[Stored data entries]
↓↓↓
@[simp] theorem Task.setSem_launch (x : Task) (n : Nat) (v : Sem) : (x.setSem n v).launch = x.launch := rfl
@[simp] theorem Task.setSem_die (x : Task) (n : Nat) (v : Sem) : (x.setSem n v).die = x.die := rfl
@[simp] theorem Task.setSem_entry (x : Task) (n : Nat) (v : Sem) : (x.setSem n v).entry = x.entry := rfl
@[simp] theorem Task.setSem_lx (x : Task) (n : Nat) (v : Sem) : (x.setSem n v).lx = x.lx := rfl
@[simp] theorem Task.setSem_ly (x : Task) (n : Nat) (v : Sem) : (x.setSem n v).ly = x.ly := rfl
@[simp] theorem Task.setSem_place (x : Task) (n : Nat) (v : Sem) : (x.setSem n v).place = x.place := rfl
@[simp] theorem Task.setSem_placed (x : Task) (n : Nat) (v : Sem) : (x.setSem n v).placed = x.placed := rfl
@[simp] theorem Task.setSem_spsize (x : Task) (n : Nat) (v : Sem) : (x.setSem n v).spsize = x.spsize := rfl
@[simp] theorem Task.setSem_strands (x : Task) (n : Nat) (v : Sem) : (x.setSem n v).strands = x.strands := rfl
@[simp] theorem Task.setSem_trap (x : Task) (n : Nat) (v : Sem) : (x.setSem n v).trap = x.trap := rfl
@[simp] theorem Task.setSem_loops (x : Task) (n : Nat) (v : Sem) : (x.setSem n v).loops = x.loops := rfl
@[simp] theorem Task.setSem_vec (x : Task) (n : Nat) (v : Sem) : (x.setSem n v).vec = x.vec := rfl
@[simp] theorem Task.setSem_eng (x : Task) (n : Nat) (v : Sem) : (x.setSem n v).eng = x.eng := rfl
@[simp] theorem Task.setSem_spad (x : Task) (n : Nat) (v : Sem) : (x.setSem n v).spad = x.spad := rfl
@[simp] theorem Task.setSem_heritage (x : Task) (n : Nat) (v : Sem) : (x.setSem n v).heritage = x.heritage := rfl
@[simp] theorem Task.setSem_full (x : Task) (n : Nat) (v : Sem) : (x.setSem n v).full = x.full := rfl
@[simp] theorem Task.setSem_feWaiters (x : Task) (n : Nat) (v : Sem) : (x.setSem n v).feWaiters = x.feWaiters := rfl
@[simp] theorem Task.setSem_queues (x : Task) (n : Nat) (v : Sem) : (x.setSem n v).queues = x.queues := rfl
@[simp] theorem Task.setSem_serial (x : Task) (n : Nat) (v : Sem) : (x.setSem n v).serial = x.serial := rfl
@[simp] theorem Task.setSem_pushed (x : Task) (n : Nat) (v : Sem) : (x.setSem n v).pushed = x.pushed := rfl
@[simp] theorem Task.setSem_monctl (x : Task) (n : Nat) (v : Sem) : (x.setSem n v).monctl = x.monctl := rfl
@[simp] theorem Task.setSem_dbgctl (x : Task) (n : Nat) (v : Sem) : (x.setSem n v).dbgctl = x.dbgctl := rfl
@[simp] theorem Task.setSem_recs (x : Task) (n : Nat) (v : Sem) : (x.setSem n v).recs = x.recs := rfl
@[simp] theorem Task.setSem_freeze (x : Task) (n : Nat) (v : Sem) : (x.setSem n v).freeze = x.freeze := rfl
@[simp] theorem Task.setSem_pendingResume (x : Task) (n : Nat) (v : Sem) : (x.setSem n v).pendingResume = x.pendingResume := rfl
@[simp] theorem Task.setSem_arrived (x : Task) (n : Nat) (v : Sem) : (x.setSem n v).arrived = x.arrived := rfl
@[simp] theorem Task.setSem_ended (x : Task) (n : Nat) (v : Sem) : (x.setSem n v).ended = x.ended := rfl
@[simp] theorem Task.setSem_killed (x : Task) (n : Nat) (v : Sem) : (x.setSem n v).killed = x.killed := rfl
@[simp] theorem Task.setSem_quantum (x : Task) (n : Nat) (v : Sem) : (x.setSem n v).quantum = x.quantum := rfl
@[simp] theorem Task.setSem_lastIssued (x : Task) (n : Nat) (v : Sem) : (x.setSem n v).lastIssued = x.lastIssued := rfl
@[simp] theorem Task.setSem_ctxBase (x : Task) (n : Nat) (v : Sem) : (x.setSem n v).ctxBase = x.ctxBase := rfl
@[simp] theorem Task.setSem_context (x : Task) (n : Nat) (v : Sem) : (x.setSem n v).context = x.context := rfl
@[simp] theorem Task.setSem_leaving (x : Task) (n : Nat) (v : Sem) : (x.setSem n v).leaving = x.leaving := rfl
@[simp] theorem Task.setSem_parkedSince (x : Task) (n : Nat) (v : Sem) : (x.setSem n v).parkedSince = x.parkedSince := rfl
@[simp] theorem Task.setSem_badWords (x : Task) (n : Nat) (v : Sem) : (x.setSem n v).badWords = x.badWords := rfl
@[simp] theorem Task.setSem_heldAction (x : Task) (n : Nat) (v : Sem) : (x.setSem n v).heldAction = x.heldAction := rfl
@[simp] theorem Task.setSem_lvq (x : Task) (n : Nat) (v : Sem) : (x.setSem n v).lvq = x.lvq := rfl

/-! ### A record after an update of it -/

theorem SMap.del_of_find_none {α : Type} {k : Nat} {m : SMap α} (h : SMap.find k m = none) : SMap.del k m = m := by
  induction m with
  | nil => rfl
  | cons e r ih =>
    obtain ⟨j, v⟩ := e
    by_cases hj : j = k
    · simp [SMap.find, hj] at h
    · simp only [SMap.find, hj, if_false] at h
      simp [SMap.del, hj, ih h]

theorem SMap.del_ins {α : Type} (k : Nat) (v : α) (m : SMap α) : SMap.del k (SMap.ins k v m) = SMap.del k m := by
  induction m with
  | nil => simp [SMap.ins, SMap.del]
  | cons e r ih =>
    obtain ⟨j, w⟩ := e
    by_cases hk : k < j
    · simp [SMap.ins, hk, SMap.del]
    · by_cases hj : j = k
      · subst hj; simp [SMap.ins, SMap.del, ih]
      · simp [SMap.ins, hk, SMap.del, hj, ih]

theorem SMap.del_del {α : Type} (k : Nat) (m : SMap α) : SMap.del k (SMap.del k m) = SMap.del k m :=
  SMap.del_of_find_none (SMap.find_del_same k m)

@[simp] theorem SMap.put_put {α : Type} (k : Nat) (v w : α) (m : SMap α) :
    SMap.put k v (SMap.put k w m) = SMap.put k v m := by
  simp only [SMap.put, SMap.del_ins, SMap.del_del]

theorem SMap.find_upd_same {α : Type} (k : Nat) (f : α → α) (m : SMap α) :
    SMap.find k (SMap.upd k f m) = (SMap.find k m).map f := by
  unfold SMap.upd
  cases h : SMap.find k m <;> simp [h]

theorem SMap.find_upd_other {α : Type} {k j : Nat} (h : j ≠ k) (f : α → α) (m : SMap α) :
    SMap.find j (SMap.upd k f m) = SMap.find j m := by
  unfold SMap.upd
  cases SMap.find k m <;> simp [SMap.find_put_other h]

theorem SMap.upd_upd {α : Type} (k : Nat) (f g : α → α) (m : SMap α) :
    SMap.upd k g (SMap.upd k f m) = SMap.upd k (fun x => g (f x)) m := by
  unfold SMap.upd
  cases h : SMap.find k m <;> simp [h]

/-- Mapping the values of a map. -/
theorem SMap.find_map {α β : Type} (k : Nat) (g : Nat → α → β) (m : SMap α) :
    SMap.find k (m.map (fun e => (e.1, g e.1 e.2))) = (SMap.find k m).map (g k) := by
  induction m with
  | nil => rfl
  | cons e r ih =>
    obtain ⟨j, v⟩ := e
    by_cases hj : j = k
    · subst hj; simp [SMap.find]
    · simp [SMap.find, hj, ih]

theorem State.hasTask_iff (s : State) (k : Nat) : s.hasTask k = true ↔ ∃ x, SMap.find k s.tasks = some x := by
  simp [State.hasTask, Option.isSome_iff_exists]

theorem State.find_task {s : State} {k : Nat} (h : s.hasTask k = true) : SMap.find k s.tasks = some (s.task k) := by
  obtain ⟨x, hx⟩ := (s.hasTask_iff k).mp h
  simp [State.task, hx]

@[simp] theorem State.hasTask_modTask (s : State) (k j : Nat) (f : Task → Task) :
    (s.modTask k f).hasTask j = s.hasTask j := by
  unfold State.hasTask State.modTask
  by_cases h : j = k
  · subst h; simp [SMap.find_upd_same]
  · simp [SMap.find_upd_other h]

@[simp] theorem State.hasTask_modStrand (s : State) (k n j : Nat) (f : Strand → Strand) :
    (s.modStrand k n f).hasTask j = s.hasTask j := by simp [State.modStrand]

theorem State.task_modTask_same {s : State} {k : Nat} (h : s.hasTask k = true) (f : Task → Task) :
    (s.modTask k f).task k = f (s.task k) := by
  show (SMap.find k (SMap.upd k f s.tasks)).getD {} = f (s.task k)
  rw [SMap.find_upd_same, State.find_task h]
  rfl

theorem State.task_modTask_other (s : State) {k j : Nat} (h : j ≠ k) (f : Task → Task) :
    (s.modTask k f).task j = s.task j := by
  simp [State.task, State.modTask, SMap.find_upd_other h]

theorem State.modTask_modTask (s : State) (k : Nat) (f g : Task → Task) :
    (s.modTask k f).modTask k g = s.modTask k (fun x => g (f x)) := by
  simp [State.modTask, SMap.upd_upd]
↑↑↑
**ACTIVITY**
Would you copy, unchanged, the stretch of the records above that begins at the line containing "x.badWords := rfl" and ends at the line containing "x.lvq := rfl", and only that?

**EXERCISE OUTPUT**
@[simp] theorem Task.setSem_badWords (x : Task) (n : Nat) (v : Sem) : (x.setSem n v).badWords = x.badWords := rfl
@[simp] theorem Task.setSem_heldAction (x : Task) (n : Nat) (v : Sem) : (x.setSem n v).heldAction = x.heldAction := rfl
@[simp] theorem Task.setSem_lvq (x : Task) (n : Nat) (v : Sem) : (x.setSem n v).lvq = x.lvq := rfl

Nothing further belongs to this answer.